X
Innovation

Oracle's summer dream: Cloud, Fusion, 12c nirvana

Analysts are skeptical but Oracle execs say they have summer blockbusters ready to launch. Larry Ellison and the gang talked more about summer than Oracle's rivals.
Written by Larry Dignan, Contributor

Oracle delivered its third earnings miss in 12 quarters---sixth revenue shortfall relative to estimates in the same time frame---but CEO Larry Ellison and the gang said all is well. You just wait for summer.

Summer?!? Yes, that season of beaches, sun and vacations (and Ellison on his yacht a bit more) happens to be Oracle timeline for a bevy of product refreshes that'll change the game for the company.

Oracle's Q3 falls short of expectations

Like a summer blockbuster movie, Oracle has the following plotlines planned.

  • In-memory technology on Database 12c that will change the game for cloud providers as well as enterprises.
  • Updates to Fusion apps.
  • The launch of Oracle's platform-as-a-service and infrastructure-as-a-service offerings to the masses.
oracle yacht
Can Oracle deliver a product cycle victory this summer?

And like some of those dopey movies we'll get this summer there will be plenty of explosions too. We're just not sure whether Oracle will be the one blowing up. Analysts are a tad skeptical at the moment. When a company blames Venezuela's currency manipulation---as if that's a new development---analysts start to wonder. Cowen analyst Peter Goldmacher noted that software sales---not Venezuela---was the reason Oracle fell short on earnings.

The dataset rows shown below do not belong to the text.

/-- Register classes of block XL. -/
def classesXL : List RegClass := [
  ⟨0x1c000, [⟨0x400, 32⟩], 0x0, 0x7ff, 0x0, 0x0, 0x0, 0x0, 0x0, none⟩,
  ⟨0x1c004, [⟨0x400, 32⟩], 0x0, 0xfff, 0x0, 0x0, 0x0, 0x0, 0x0, none⟩,
  ⟨0x1c008, [⟨0x400, 32⟩], 0x0, 0x3fff3fff, 0x0, 0x0, 0x0, 0x0, 0x0, none⟩,
  ⟨0x1c010, [⟨0x400, 32⟩], 0x0, 0x0, 0x10, 0x0, 0x0, 0x0, 0x0, none⟩,
  ⟨0x1c020, [⟨0x400, 32⟩], 0x0, 0xffffffff, 0x0, 0x0, 0x0, 0x0, 0x0, some (0x1c02c, 0, [(1024, 0)])⟩,
  ⟨0x1c024, [⟨0x400, 32⟩], 0x0, 0xffffffff, 0x0, 0x0, 0x0, 0x0, 0x0, some (0x1c02c, 1, [(1024, 0)])⟩,
  ⟨0x1c028, [⟨0x400, 32⟩], 0x0, 0xffffffff, 0x0, 0x0, 0x0, 0x0, 0x0, some (0x1c02c, 2, [(1024, 0)])⟩,
  ⟨0x1c02c, [⟨0x400, 32⟩], 0x0, 0x0, 0x0, 0x0, 0x0, 0x0, 0x0, none⟩,
  ⟨0x1c200, [⟨0x1000, 8⟩], 0x0, 0x3f, 0x0, 0x0, 0x0, 0x0, 0x0, none⟩,
  ⟨0x1c204, [⟨0x1000, 8⟩], 0x0, 0x0, 0x0, 0x0, 0x0, 0x0, 0x0, none⟩,
  ⟨0x1c208, [⟨0x1000, 8⟩], 0x0, 0xffffffff, 0x0, 0x0, 0x0, 0x0, 0x0, some (0x1c20c, 0, [(4096, 0)])⟩,
  ⟨0x1c20c, [⟨0x1000, 8⟩], 0x0, 0x0, 0x0, 0x0, 0x0, 0x0, 0x0, none⟩]

/-- Register classes of block SEC. -/
def classesSEC : List RegClass := [
  ⟨0x2000, [], 0x0, 0x0, 0x0, 0x0, 0x0, 0x0, 0xff1fff, none⟩,
  ⟨0x2008, [], 0x0, 0x0, 0x0, 0x0, 0x0, 0x0, 0xffffffff, none⟩,
  ⟨0x200c, [], 0x0, 0x0, 0x0, 0x0, 0x0, 0x0, 0xffffffff, none⟩,
  ⟨0x2010, [], 0x0, 0x0, 0x0, 0x0, 0x0, 0x0, 0xffffffff, none⟩,
  ⟨0x2020, [], 0x0, 0x0, 0x0, 0x0, 0x0, 0x0, 0x0, none⟩,
  ⟨0x2024, [], 0x258, 0xffff, 0x0, 0x0, 0x0, 0x0, 0x0, none⟩,
  ⟨0x2028, [], 0x0, 0x0, 0x0, 0x0, 0x0, 0x0, 0xfffff, none⟩,
  ⟨0x2030, [], 0x0, 0xffffffff, 0x0, 0x0, 0x0, 0x0, 0x0, some (0x203c, 0, [])⟩,
  ⟨0x2034, [], 0x0, 0xffffffff, 0x0, 0x0, 0x0, 0x0, 0x0, some (0x203c, 1, [])⟩,
  ⟨0x203c, [], 0x0, 0x0, 0x0, 0x0, 0x0, 0x0, 0x0, none⟩,
  ⟨0x2040, [], 0x0, 0xffffffff, 0x0, 0x0, 0x0, 0x0, 0x0, none⟩,
  ⟨0x2044, [], 0x0, 0xffffffff, 0x0, 0x0, 0x0, 0x0, 0x0, none⟩,
  ⟨0x2048, [], 0x0, 0x0, 0x0, 0x0, 0x0, 0x1, 0x0, none⟩,
  ⟨0x204c, [], 0x0, 0x0, 0x0, 0x0, 0x0, 0x0, 0x0, none⟩,
  ⟨0x2050, [], 0x0, 0x0, 0x0, 0x0, 0x0, 0x0, 0x6, none⟩,
  ⟨0x2080, [⟨0x4, 16⟩], 0x0, 0x0, 0x0, 0x0, 0x0, 0x0, 0x0, none⟩,
  ⟨0x2100, [⟨0x4, 64⟩], 0x0, 0x0, 0x0, 0xffffffff, 0x0, 0x0, 0x0, none⟩]

/-- Register classes of block THM. -/
def classesTHM : List RegClass := [
  ⟨0x5000, [], 0x0, 0x0, 0x0, 0x0, 0x0, 0x0, 0x0, none⟩,
  ⟨0x5004, [], 0x0, 0x0, 0x0, 0x0, 0x0, 0x0, 0x0, none⟩,
  ⟨0x5010, [], 0x0, 0x7ff, 0x0, 0x0, 0x0, 0x0, 0x0, none⟩,
  ⟨0x5014, [], 0x0, 0x0, 0x0, 0x0, 0x0, 0x0, 0x0, none⟩,
  ⟨0x5018, [], 0x0, 0x0, 0x0, 0x0, 0x0, 0x0, 0x0, none⟩,
  ⟨0x501c, [], 0x0, 0x0, 0x0, 0x0, 0x0, 0x0, 0x0, none⟩,
  ⟨0x5080, [], 0x1803, 0xff03, 0x0, 0x0, 0x0, 0x0, 0x0, none⟩,
  ⟨0x5084, [], 0x0, 0xffffffff, 0x0, 0x0, 0x0, 0x0, 0x0, some (0x508c, 0, [])⟩,
  ⟨0x5088, [], 0x0, 0xffffffff, 0x0, 0x0, 0x0, 0x0, 0x0, some (0x508c, 1, [])⟩,
  ⟨0x508c, [], 0x0, 0x0, 0x0, 0x0, 0x0, 0x0, 0x0, none⟩,
  ⟨0x5090, [], 0x0, 0x0, 0x0, 0x0, 0x0, 0x0, 0x1, none⟩]

/-- Register classes of block DEV. -/
def classesDEV : List RegClass := [
  ⟨0x0, [], 0x1, 0x0, 0x0, 0x0, 0x0, 0x0, 0x0, none⟩,
  ⟨0x4, [], 0x0, 0x0, 0x0, 0x0, 0x0, 0x0, 0x0, none⟩,
  ⟨0x8, [], 0x0, 0x0, 0x0, 0x0, 0x0, 0x0, 0x0, none⟩,
  ⟨0xc, [], 0x0, 0x0, 0x0, 0x0, 0x0, 0x0, 0x0, none⟩,
  ⟨0x10, [], 0x0, 0x0, 0x0, 0x0, 0x0, 0xffffffff, 0x0, none⟩,
  ⟨0x14, [], 0x0, 0x0, 0x1, 0x0, 0x0, 0x0, 0x0, none⟩,
  ⟨0x20, [], 0x0, 0xffffffff, 0x0, 0x0, 0x0, 0x0, 0x0, some (0x2c, 0, [])⟩,
  ⟨0x24, [], 0x0, 0xffffffff, 0x0, 0x0, 0x0, 0x0, 0x0, some (0x2c, 1, [])⟩,
  ⟨0x2c, [], 0x0, 0x0, 0x0, 0x0, 0x0, 0x0, 0x0, none⟩,
  ⟨0x400, [⟨0x4, 128⟩], 0x0, 0x7fff, 0x0, 0x0, 0x0, 0x0, 0x0, none⟩]

/-- Register classes of block MNT. -/
def classesMNT : List RegClass := [
  ⟨0xb000, [], 0x0, 0x0, 0x0, 0x0, 0x0, 0x0, 0x0, none⟩,
  ⟨0xb020, [], 0x0, 0xffffffff, 0x0, 0x0, 0x0, 0x0, 0x0, some (0xb03c, 0, [])⟩,
  ⟨0xb024, [], 0x0, 0xffffffff, 0x0, 0x0, 0x0, 0x0, 0x0, some (0xb03c, 1, [])⟩,
  ⟨0xb028, [], 0x0, 0xffffffff, 0x0, 0x0, 0x0, 0x0, 0x0, some (0xb03c, 2, [])⟩,
  ⟨0xb02c, [], 0x0, 0xffffffff, 0x0, 0x0, 0x0, 0x0, 0x0, some (0xb03c, 3, [])⟩,
  ⟨0xb030, [], 0x0, 0xffffffff, 0x0, 0x0, 0x0, 0x0, 0x0, some (0xb03c, 4, [])⟩,
  ⟨0xb03c, [], 0x0, 0x0, 0x0, 0x0, 0x0, 0x0, 0x0, none⟩,
  ⟨0xb040, [], 0x0, 0x0, 0x0, 0x0, 0x0, 0x0, 0x0, none⟩,
  ⟨0xb044, [], 0x0, 0x0, 0x0, 0x0, 0x0, 0x0, 0x0, none⟩,
  ⟨0xb048, [], 0x0, 0x0, 0x0, 0x0, 0x0, 0x0, 0x0, none⟩,
  ⟨0xb04c, [], 0x0, 0x0, 0x0, 0x0, 0x0, 0x0, 0x0, none⟩,
  ⟨0xb050, [], 0x0, 0x0, 0x0, 0x0, 0x0, 0x0, 0x18, none⟩,
  ⟨0xb054, [], 0x0, 0x0, 0x0, 0x0, 0x0, 0x0, 0xffffffff, none⟩,
  ⟨0xb058, [], 0x0, 0x0, 0x0, 0x0, 0x0, 0x0, 0xffffffff, none⟩,
  ⟨0xb060, [], 0x0, 0x3ff, 0x0, 0x0, 0x0, 0x0, 0x0, none⟩,
  ⟨0xb064, [], 0x0, 0x0, 0x0, 0x0, 0x0, 0x0, 0x0, none⟩,
  ⟨0xb068, [], 0x0, 0x7ff, 0x0, 0x0, 0x0, 0x0, 0x0, none⟩,
  ⟨0xb06c, [], 0x0, 0x0, 0x0, 0x0, 0x0, 0x0, 0x0, none⟩,
  ⟨0xb100, [⟨0x4, 32⟩], 0x0, 0x0, 0x0, 0x0, 0x0, 0x0, 0x0, none⟩,
  ⟨0xb204, [⟨0x4, 11⟩], 0x0, 0xffff, 0x0, 0x0, 0x0, 0x0, 0x0, none⟩]

/-- Register classes of block BIST. -/
def classesBIST : List RegClass := [
  ⟨0x9000, [], 0x0, 0x0, 0x0, 0x0, 0x0, 0x0, 0xfff00, none⟩,
  ⟨0x9010, [], 0x0, 0xffff, 0x0, 0x0, 0x0, 0x0, 0x0, none⟩,
  ⟨0x9014, [], 0x0, 0x0, 0x0, 0x0, 0x0, 0x0, 0xf, none⟩,
  ⟨0x9018, [], 0x0, 0x0, 0x0, 0x0, 0x0, 0x0, 0xffffffff, none⟩,
  ⟨0x901c, [], 0x0, 0x0, 0x0, 0x0, 0x0, 0x0, 0xffffffff, none⟩,
  ⟨0x9020, [], 0x0, 0x0, 0x0, 0x0, 0x0, 0x0, 0xffffffff, none⟩,
  ⟨0x9024, [], 0x0, 0x0, 0x0, 0x0, 0x0, 0x0, 0xffffffff, none⟩,
  ⟨0x9030, [], 0x0, 0xffffffff, 0x0, 0x0, 0x0, 0x0, 0x0, some (0x903c, 0, [])⟩,
  ⟨0x903c, [], 0x0, 0x0, 0x0, 0x0, 0x0, 0x0, 0x0, none⟩]

/-- Register classes of block FBK. -/
def classesFBK : List RegClass := [
  ⟨0x8000, [], 0x0, 0x0, 0x0, 0x0, 0x0, 0x0, 0xff1e, none⟩,
  ⟨0x8004, [], 0x1, 0x3, 0x0, 0x0, 0x0, 0x0, 0x0, none⟩,
  ⟨0x8008, [], 0x0, 0x0, 0x0, 0x0, 0x0, 0x0, 0xffffffff, none⟩,
  ⟨0x800c, [], 0x0, 0x0, 0x0, 0x0, 0x0, 0x0, 0x0, none⟩,
  ⟨0x8010, [], 0x0, 0xfff000f, 0x0, 0x0, 0x0, 0x0, 0x0, none⟩,
  ⟨0x8020, [⟨0x4, 8⟩], 0x0, 0x0, 0x0, 0x0, 0x0, 0x0, 0x0, none⟩,
  ⟨0x8080, [⟨0x4, 8⟩], 0x0, 0x0, 0x0, 0x0, 0x0, 0x0, 0xffffffff, none⟩]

Simply put, a move to the cloud is hurting software sales and revenue. Oracle CFO Safra Catz explained the license to cloud transition on a conference call. Goldmacher said:

Software sales fell short of expectations, which management attributed to an increasing contribution from its Cloud business. Assuming a 3-year contract duration, this would mean the company generated $5M-$10M in subscription revenue in the quarter in lieu of $65M-$70M in license revenue. Given that Cloud organic constant currency growth in subscription is only in the high single digits, we infer the company is finding it difficult to generate growth no matter the delivery method.

Luckily, we have Oracle's summer blockbusters to save the day.

Ellison and company mentioned summer more than SAP on its earnings conference call. Consider:

On the cloud, Ellison said:

The Infrastructure as a Service is going to be priced pretty much equivalent to Amazon. We think that's a commodity business, and not in any way a bad -- in a bad sense. To play that game, you have to be -- we're going to have a compute service and a storage service. The storage service is already out. The compute service is going to be released en masse shortly. And that will be very competitive, we think, with Amazon or anybody else in this business.

The big differentiator, for us, is, along with Infrastructure as a Service, we have a very strong Platform as a Service offering coming out with our infrastructure, and that's, of course, our two major platform plays in middleware -- it's Java and the database, of course, is Oracle. We think that gives us a unique pair of differentiators in the Infrastructure or Platform as a Service is taken together, and we think that's what our customers are going to do.

Customers are going to come to us and buy our platform in the cloud and buy infrastructure in the cloud, and move a lot of their existing applications out of their own data centers into our cloud, and they can do that without having to change their applications at all. They can move their applications intact to our cloud, and get all of the cost benefits, all of the efficiencies of scale, and they don't have to change the apps at all. We think that's a unique proposition we offer our customers. And again, delivery time is all this Summer.

Playing with the building blocks of the cloud: Getting IaaS right

On 12c, Ellison said:

If I could just add one thing to that. With the release of Oracle In-Memory database with 12c, our data analytics performance is going to increase by more than a factor of 10 -- some cases more than a factor of 100. We think this Summer with 12c, our data analytics business is going to take off. And, of course, the intention is to sell a lot of those data analytics products in the cloud, as opposed to on-premise. We will give customers a choice, but we'll offer that data analytics in the cloud, data analytics on-premise -- it's a big push for us.

And on Fusion apps, Oracle president Mark Hurd said:

Our Fusion products are now in release 8, with 1,000 new features in that release with improvements. Coming with release 9, again, this summer will be a similar number of new features. So release 8, 1,000 new features, release 9 this summer with roughly the same number of features. Along with Responsys and BlueKai soon, we continue to gain momentum on the product side, the customer side, and you will see this in our financial performance.

We have no idea if Oracle execs were in chaise lounges when they did the earnings conference call, but they could have been. Clearly, Oracle's fate is tethered to the summer.